4) Radiation Therapy
Radiation may be used in:
- Early-stage HL
- Localized NHL
- Residual/bulky disease after chemotherapy
Advanced techniques (IMRT/IGRT) improve precision and reduce side effects.
5) Bone Marrow Transplant (BMT) / Stem Cell Transplant
Used when lymphoma is:
- Relapsed
- Refractory
- High-risk and needing consolidation
Types
- Autologous BMT: patient’s own stem cells (common in relapsed HL/NHL)
- Allogeneic BMT: donor stem cells (selected high-risk cases)
6) CAR-T Cell Therapy (Future-Defining Option)
CAR-T is considered a game-changer for relapsed or refractory aggressive B-cell NHL in eligible patients.
How it works (simple):
- T-cells are collected → engineered in a lab → infused back to attack lymphoma cells.
7) Watchful Waiting (For Some Slow-Growing NHL)
For indolent lymphomas (e.g., some follicular lymphomas) with no symptoms, doctors may monitor closely and start treatment only when needed.
Lymphoma Treatment Cost in India (Estimated)
Costs vary based on subtype, stage, drug choice, hospital, ICU needs, and whether transplant/CAR-T is required.
Typical broad ranges (approximate):
- Standard chemo + scans: $6,000 – $30,000 (varies widely)
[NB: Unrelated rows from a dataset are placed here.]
/-- Settles O50: holding these tables and this P_BASE is kept by every step. -/
theorem tablesAreNeverWritten : Obligations.TablesAreNeverWritten := by
  intro s t h
  refine step_preserves (P := fun u => u.tables = s.tables ∧ u.pBase = s.pBase)
    (fun u v huv hu => ?_) (fun e u hu => ?_) (fun i u _ hu => ?_) ⟨rfl, rfl⟩ h
  · rw [huv]; exact hu
  · rwa [(reject_tables e u).1, (reject_tables e u).2]
  · rwa [(effectOf_tables i _).1, (effectOf_tables i _).2]

/-- What a step that is no reset and completes no KEYSET or CLEAR keeps of the key state; J0 it keeps where
it completes no START either. -/
theorem step_keeps_keys {s t : State} (h : step s = .next t)
    (hr : ∀ rest, s.agenda ≠ .reset :: rest)
    (hd : s.busy = true → ∀ i, decode s.latch = .ok i → ¬ discards i) :
    t.rk = s.rk ∧ t.h = s.h ∧
      ((s.busy = true → ∀ d, decode s.latch ≠ .ok (.start 0 d)) → t.j0 = s.j0) := by
  rcases step_context_cases h with hst | ⟨rest, ha, _⟩ | ⟨hb, rest, hc⟩
  · rw [hst]; exact ⟨rfl, rfl, fun _ => rfl⟩
  · exact absurd ha (hr rest)
  · rcases complete_cases hc with ⟨_, _, rfl⟩ | ⟨i, u, hi, hx, rfl⟩
    · exact ⟨rfl, rfl, fun _ => rfl⟩
    · obtain ⟨hrk, hh, hj⟩ := exec_keeps_keys hx (hd hb i hi)
      exact ⟨hrk, hh, fun hs => hj fun d hid => hs hb d (hid ▸ hi)⟩

/-- Settles O51, by contraposition of what a step keeps of the key state. -/
theorem writersOfTheKeyState : Obligations.WritersOfTheKeyState := by
  intro s t h
  by_cases hr : ∃ rest, s.agenda = .reset :: rest
  · exact ⟨fun _ => .inl hr, fun _ => .inl hr⟩
  by_cases hd : s.busy = true ∧ ∃ i, decode s.latch = .ok i ∧ discards i
  · obtain ⟨hb, i, hi, ⟨n, rfl⟩ | rfl⟩ := hd
    · exact ⟨fun _ => .inr ⟨hb, .inl ⟨n, hi⟩⟩, fun _ => .inr ⟨hb, .inl ⟨n, hi⟩⟩⟩
    · exact ⟨fun _ => .inr ⟨hb, .inr hi⟩, fun _ => .inr ⟨hb, .inr (.inl hi)⟩⟩
  obtain ⟨hrk, hh, hj⟩ := step_keeps_keys h (fun rest ha => hr ⟨rest, ha⟩)
    (fun hb i hi hdi => hd ⟨hb, i, hi, hdi⟩)
  refine ⟨fun hne => (hne.elim (· hrk) (· hh)).elim, fun hne => ?_⟩
  by_contra hno
  exact hne (hj fun hb d hs => hno (.inr ⟨hb, .inr (.inr ⟨d, hs⟩)⟩))

end Sys2Proof.Machine
end

section
/-! The register window as the host sees it: single accesses as steps, the operand registers, STATUS, what
no read can tell apart, and the values after reset (10_state.md R20 to R28, R39, R41). -/

namespace Sys2Proof.Machine

/-! ### One access to a word of the window -/

theorem step_of_agenda {s : State} {tn : Turn} {rest : List Turn} (h : s.agenda = tn :: rest) :
    step s = takeTurn tn { s with agenda := rest } := by
  rw [step, h]

theorem step_host {s : State} {a : Access} {rest : List Turn} (h : s.agenda = .host a :: rest) :
    step s = serve a { s with agenda := rest } :=
  step_of_agenda h

theorem readReg_setAgenda (r : Reg) (s : State) (l : List Turn) :
    readReg r { s with agenda := l } = readReg r s := by
  cases r <;> rfl

theorem writeReg_setAgenda (r : Reg) (v : Word) (s : State) (l : List Turn) :
    writeReg r v { s with agenda := l } = { writeReg r v s with agenda := l } := by
  cases r <;> rfl

/-- With BUSY = 0 a read of a word of the window appends its value to the replies (R57). -/
theorem step_read_idle {s : State} {off : Nat} {rest : List Turn} (hb : s.busy = false)
    (hoff : off < 0x100) (h4 : off % 4 = 0)
    (h : s.agenda = .host (.read (windowAddr s off) 4) :: rest) :
    step s = .next { s with agenda := rest, replies := readReg (regAt off) s :: s.replies } := by
  rw [step_host h]
  refine (serve_read (s := { s with agenda := rest }) hoff h4).trans ?_
  rw [readAccess, if_neg (by simp [hb]), readReg_setAgenda]

/-- With BUSY = 0 a write to a word of the window writes its register (R57). -/
theorem step_write_idle {s : State} {off : Nat} {v : Word} {rest : List Turn} (hb : s.busy = false)
    (hoff : off < 0x100) (h4 : off % 4 = 0)
    (h : s.agenda = .host (.write (windowAddr s off) 4 v) :: rest) :
    step s = .next { writeReg (regAt off) v s with agenda := rest } := by
  rw [step_host h, ← writeReg_setAgenda]
  exact serve_write (s := { s with agenda := rest }) hoff h4 hb

/-- Settles O19: the frame of an access, at the state whose turn it is. -/
theorem hostAccessLeavesTheContext : Obligations.HostAccessLeavesTheContext := by
  intro s t a rest ha h
  rw [step_host ha] at h
  exact serve_frame h

/-! ### The words of a group (R21, R54) -/

theorem quadGet_quadSet (q : Quad) (i : Nat) (x : Word) : quadGet (quadSet q i x) i = x := by
  have hi : i % 4 = 0 ∨ i % 4 = 1 ∨ i % 4 = 2 ∨ i % 4 = 3 := by omega
  rcases hi with h | h | h | h <;> simp [quadGet, quadSet, h]

@[simp] theorem quadGet_zeroQuad (i : Nat) : quadGet zeroQuad i = 0 := by
  unfold quadGet
  split <;> rfl

/-- Word i of a group's block is the group's word i. -/
theorem load32_quadBlock (q : Quad) {i : Nat} (hi : i < 4) :
    load32 (quadBlock q) i = quadGet q i := by
  have h := blockQuad_quadBlock q
  interval_cases i
  · exact congrArg Quad.w0 h
  · exact congrArg Quad.w1 h
  · exact congrArg Quad.w2 h
  · exact congrArg Quad.w3 h

/-- Byte 4i + j of a block is byte j of its word i, from the most significant (R11, R12). -/
theorem byteAt_word (b : Block) {i j : Nat} (hi : i < 4) (hj : j < 4) :
    byteAt b (4 * i + j) = (load32 b i).extractLsb' (24 - 8 * j) 8 := by
  apply BitVec.eq_of_getLsbD_eq
  intro k hk
  have hpos : 8 * (15 - (4 * i + j)) + k = 32 * (3 - i) + (24 - 8 * j + k) := by omega
  rw [getLsbD_byteAt _ _ _ hk, hpos]
  simp [load32, hk, show 24 - 8 * j + k < 32 by omega]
- Targeted therapy / immunotherapy: can increase cost depending on doses
- Stem cell transplant: can raise total cost further
If you share the biopsy/IHC report + PET-CT summary, a more accurate estimate can be structured.
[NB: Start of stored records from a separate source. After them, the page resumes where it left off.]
-- ==== Sys2Proof/Machine/Core.lean ====
section
/-! DEFINITION. The machine as the host's interface names it (Host/Core.lean). -/

def Sys2Proof.core : Host.Core :=
  { State := Sys2Proof.Machine.State, Fault := Sys2Proof.Machine.Fault, Refusal := Sys2Proof.Machine.Refusal,
    step := Sys2Proof.Machine.step, reset := Sys2Proof.Machine.State.reset }
end

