/-- R191, R192, R187: SHA_INIT completes in every state and writes H(0); SHA_BLOCK completes where BLOCK is written and
writes compress(H, BLOCK), which is what the schedule, the 80 rounds and the feed-forward of R182 to R186 leave of H. Neither
changes anything else. -/
def Obligations.ChainingCommandsComplete : Prop :=
  ∀ s : State,
    (∃ t, exec .shaInit s = .next t ∧ retiredH
      #v[0x6a09e667f3bcc908, 0xbb67ae8584caa73b, 0x3c6ef372fe94f82b, 0xa54ff53a5f1d36f1,
        0x510e527fade682d1, 0x9b05688c2b3e6c1f, 0x1f83d9abfb41bd6b, 0x5be0cd19137e2179] s t) ∧
    (∀ b : Bytes, b.length = 128 → holdsBytes s .block b →
      compressesTo s.h b (compress s.h b) ∧ ∃ t, exec .shaBlock s = .next t ∧ retiredH (compress s.h b) s t)

/-- R211: a digest repeated cyclically up to n bytes. -/
def cyclic (d : Bytes) (n : Nat) : Bytes := (List.range n).map (fun k => d.getD (k % 64) 0)

/-- R212 to R218 in the spec's own terms: d is the digest D_r of the derivation from the password p and the salt s. -/
def derives (p s : Bytes) (r : Nat) (d : Bytes) : Prop :=
  ∃ (a0 a pstr sstr : Bytes) (dig : Nat → Bytes),
    a0 = sha512 (p ++ s ++ p) ∧
    a = sha512 (p ++ s ++ cyclic a0 p.length ++ (Nat.bits p.length).flatMap (fun one => if one then a0 else p)) ∧
    pstr = cyclic (sha512 (List.replicate p.length p).flatten) p.length ∧
    sstr = cyclic (sha512 (List.replicate (16 + (a.getD 0 0).toNat) s).flatten) s.length ∧
    dig 0 = a ∧
    (∀ i, i < r → dig (i + 1) = sha512 ((if i % 2 = 1 then pstr else dig i) ++ (if i % 3 ≠ 0 then sstr else []) ++
      (if i % 7 ≠ 0 then pstr else []) ++ (if i % 2 = 1 then dig i else pstr))) ∧
    d = dig r

/-- R193, R194, R225: SHA_OUT, SHA_HASH and CRYPT complete where their buffer operands are written, write all of
DIGEST, and change nothing else: no other byte of memory, no X and no H register. R212 to R219: what CRYPT writes is the
digest the seven steps of the recipe derive, for every number of rounds. -/
def Obligations.DigestCommandsComplete : Prop :=
  ∀ s : State,
    (∃ t, exec .shaOut s = .next t ∧ retiredBuffer .digest (digestOf s.h) s t) ∧
    (∀ m : Bytes, holdsBytes s .msg m → s.msgLen.toNat = m.length →
      ∃ t, exec .shaHash s = .next t ∧ retiredBuffer .digest (sha512 m) s t) ∧
    (∀ p salt : Bytes, holdsBytes s .pw p → s.pwLen.toNat = p.length →
      holdsBytes s .salt salt → s.saltLen.toNat = salt.length →
      ∃ t, exec .crypt s = .next t ∧ retiredBuffer .digest (cryptDigest p salt 5000) s t) ∧
    (∀ (p salt : Bytes) (r : Nat), derives p salt r (cryptDigest p salt r))

/-- R243: ENCODE completes where DIGEST is written, writes all 86 bytes of ENC, and changes nothing else. -/
def Obligations.EncodeCommandCompletes : Prop :=
  ∀ (s : State) (d : Bytes), d.length = 64 → holdsBytes s .digest d →
    ∃ t, exec .encode s = .next t ∧ retiredBuffer .enc (encodeDigest d) s t

/-- R123, R125: every command completes. R127: whatever the command, its completion changes only the destinations its rule
names, STATUS and the marks: X[rd] by a Word64 command, H by SHA_INIT and SHA_BLOCK, DIGEST by SHA_OUT, SHA_HASH and CRYPT,
ENC by ENCODE. That a command completes in a state with an operand marked ⊥ too, which no accepted command meets, is the
model's choice (DESIGN CHOICE, log entry 2). -/
def Obligations.EveryCommandKeepsItsFrame : Prop :=
  ∀ (i : Instr) (s : State), ∃ t, exec i s = .next t ∧
    sameControl s t ∧ statusCompleted s t ∧
    (∀ r, (t.readX r ≠ s.readX r ∨ t.xWritten.get r ≠ s.xWritten.get r) →
      (opField (encode i)).toNat ≤ 0x0F ∧ rdField (encode i) = r) ∧
    (¬sameH s t → i = .shaInit ∨ i = .shaBlock) ∧
    (∀ a, t.mem.read a ≠ s.mem.read a →
      (0x40 ≤ a ∧ a < 0x80 ∧ (i = .shaOut ∨ i = .shaHash ∨ i = .crypt)) ∨ (0x1C0 ≤ a ∧ a < 0x216 ∧ i = .encode))

/-- R96, R92, R93: how many source fields the row of an opcode uses, from rs1 on. The other rows use none. -/
def sourceCount : List (BitVec 8 × Nat) :=
  [ (0x01, 1), (0x02, 1), (0x03, 1), (0x04, 2), (0x05, 4), (0x06, 5), (0x07, 2), (0x08, 2), (0x09, 1), (0x0A, 1),
    (0x0B, 1), (0x0C, 1), (0x0D, 1), (0x0E, 3), (0x0F, 3) ]

/-- R91: the source field rs(j+1) of a word, the four bits from bit 16 - 4j up. -/
def sourceField (j : Nat) (w : Word32) : Reg := (w.extractLsb' (16 - 4 * j) 4).toFin

/-- R128: equal operands, all written, give equal results, whatever else the two states hold: a Word64 command on the
registers of its source fields, SHA_INIT and SHA_BLOCK on H and BLOCK, SHA_OUT on H, SHA_HASH on MSG, CRYPT on PW and SALT,
ENCODE on DIGEST. -/
def Obligations.EqualOperandsGiveEqualResults : Prop :=
  ∀ s s' t t' : State,
    (∀ i : Instr, (opField (encode i)).toNat ≤ 0x0F →
      (∀ n j, (opField (encode i), n) ∈ sourceCount → j < n →
        s'.readX (sourceField j (encode i)) = s.readX (sourceField j (encode i))) →
      exec i s = .next t → exec i s' = .next t' →
      t'.readX (rdField (encode i)) = t.readX (rdField (encode i))) ∧
    (exec .shaInit s = .next t → exec .shaInit s' = .next t' → ∀ i, t'.readH i = t.readH i) ∧
    ((∀ i, s'.readH i = s.readH i) →
      (∀ k, k < 128 → s.bufferByte .block k ≠ none ∧ s'.bufferByte .block k = s.bufferByte .block k) →
      exec .shaBlock s = .next t → exec .shaBlock s' = .next t' → ∀ i, t'.readH i = t.readH i) ∧
    ((∀ i, s'.readH i = s.readH i) → exec .shaOut s = .next t → exec .shaOut s' = .next t' →
      ∀ k, k < 64 → t'.mem.read (0x40 + k) = t.mem.read (0x40 + k)) ∧
    (s'.pwLen = s.pwLen → s'.saltLen = s.saltLen →
      (∀ k, k < s.pwLen.toNat → s.bufferByte .pw k ≠ none ∧ s'.bufferByte .pw k = s.bufferByte .pw k) →
      (∀ k, k < s.saltLen.toNat → s.bufferByte .salt k ≠ none ∧ s'.bufferByte .salt k = s.bufferByte .salt k) →
      exec .crypt s = .next t → exec .crypt s' = .next t' →
      ∀ k, k < 64 → t'.mem.read (0x40 + k) = t.mem.read (0x40 + k)) ∧
    (s'.msgLen = s.msgLen →
      (∀ k, k < s.msgLen.toNat → s.bufferByte .msg k ≠ none ∧ s'.bufferByte .msg k = s.bufferByte .msg k) →
      exec .shaHash s = .next t → exec .shaHash s' = .next t' →
      ∀ k, k < 64 → t'.mem.read (0x40 + k) = t.mem.read (0x40 + k)) ∧
    ((∀ k, k < 64 → s.bufferByte .digest k ≠ none ∧ s'.bufferByte .digest k = s.bufferByte .digest k) →
      exec .encode s = .next t → exec .encode s' = .next t' →
      ∀ k, k < 86 → t'.mem.read (0x1C0 + k) = t.mem.read (0x1C0 + k))

/-! ## The command cycle -/

/-- The Host moves, and `ts` are the turns left after it: the Host has the turn, or no turn is left and no command is
pending. -/
def hostMoves (s : State) (ts : List Turn) : Prop :=
  s.turns = .host :: ts ∨ (s.turns = [] ∧ s.status.busy = false ∧ ts = [])

/-- R123: when BUSY = 1 and the Engine moves, the step is the meaning of the command that CMD holds. R8, R61, R73, R103,
R104: when the Host moves, the step performs its next statement: a store is that bus write, a load is that bus read with its
data kept, and a wait is a read of STATUS that stays while bit 0 is 1. That the Engine moves first when no turn is left, that
an Engine turn with no command pending and a Host turn with no statement left only pass, and that a wait is one read a step,
is the model's choice (DESIGN CHOICE, log entry 4); that the Host goes on to its next statement after an access that records a
model fault is its choice too (DESIGN CHOICE, log entry 8). -/
def Obligations.StepRunsThePendingCommand : Prop :=
  ∀ (s : State) (i : Instr) (ts : List Turn),
    (s.status.busy = true → decode s.cmd = .ok i → s.turns = [] → step s = exec i s) ∧
    (s.status.busy = true → decode s.cmd = .ok i → s.turns = .engine :: ts → step s = exec i { s with turns := ts }) ∧
    (s.status.busy = false → s.turns = .engine :: ts → step s = .next { s with turns := ts }) ∧
    (hostMoves s ts →
      (∀ width off v rest, s.program = .store width off v :: rest →
        step s = { s with turns := ts, program := rest }.busWrite width off v) ∧
      (∀ width off rest data s', s.program = .load width off :: rest →
        { s with turns := ts }.busRead width off = (data, s') →
        step s = .next { s' with program := rest, reads := data :: s'.reads }) ∧
      (∀ rest, s.program = .wait :: rest →
        step s = .next { s with
          turns := ts
          program := if s.status.busy then .wait :: rest else rest
          reads := some s.status.word :: s.reads }) ∧
      (s.program = [] → step s = .next { s with turns := ts }))

/-- R120: an accepted word is latched in CMD, BUSY becomes 1, DONE, ERR and ERRCODE become 0; nothing else changes, and
OVERRUN does not. The same on the bus, by a write to CMD. -/
def Obligations.AcceptedIssueMakesTheCommandPending : Prop :=
  ∀ (w : Word32) (i : Instr) (s : State), s.status.busy = false → decode w = .ok i →
    issueChecks i s = .none → s.operandsWritten i = true →
    s.busWrite 32 0x00000 w = .next { s with
      cmd := w
      status := { busy := true, done := false, err := false, overrun := s.status.overrun, errCode := .none } }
Survival Rates and Prognosis
Hodgkin Lymphoma
- Generally very high cure rates, especially in early stages.
- Even advanced HL often responds well with modern therapy.
Non-Hodgkin Lymphoma
- Prognosis depends strongly on subtype + stage + response to treatment.
- Aggressive lymphomas can be curable; indolent lymphomas can often be controlled long-term.
Lifestyle, Diet and Supportive Care During Treatment
Good supportive care improves recovery:
- High-protein, balanced diet (as tolerated)
- Infection prevention (hand hygiene, mask in crowded areas if advised)
- Light activity and walking (if approved)
- Mental health support and counseling
- Vaccinations post-therapy (as advised by your treating team)
Expert Insight: What Matters Most in Lymphoma Treatment
The most important success factors are:
- Accurate biopsy + subtype classification
- Correct staging (PET-CT when possible)
- Evidence-based protocol selection
- Supportive care + monitoring
- Early use of advanced options when needed (targeted therapy, immunotherapy, BMT, CAR-T)
Conclusion
Lymphoma—both Hodgkin and Non-Hodgkin—is among the most treatable blood cancers today. With timely diagnosis, correct subtyping, and modern treatment planning, many patients achieve complete remission and return to normal life.
India offers a strong combination of advanced lymphoma care and affordability, including access to immunotherapy, targeted therapy, stem cell transplants, and CAR-T at selected centres.
If you or a loved one has suspected or confirmed lymphoma, early consultation with a lymphoma specialist can significantly improve outcomes.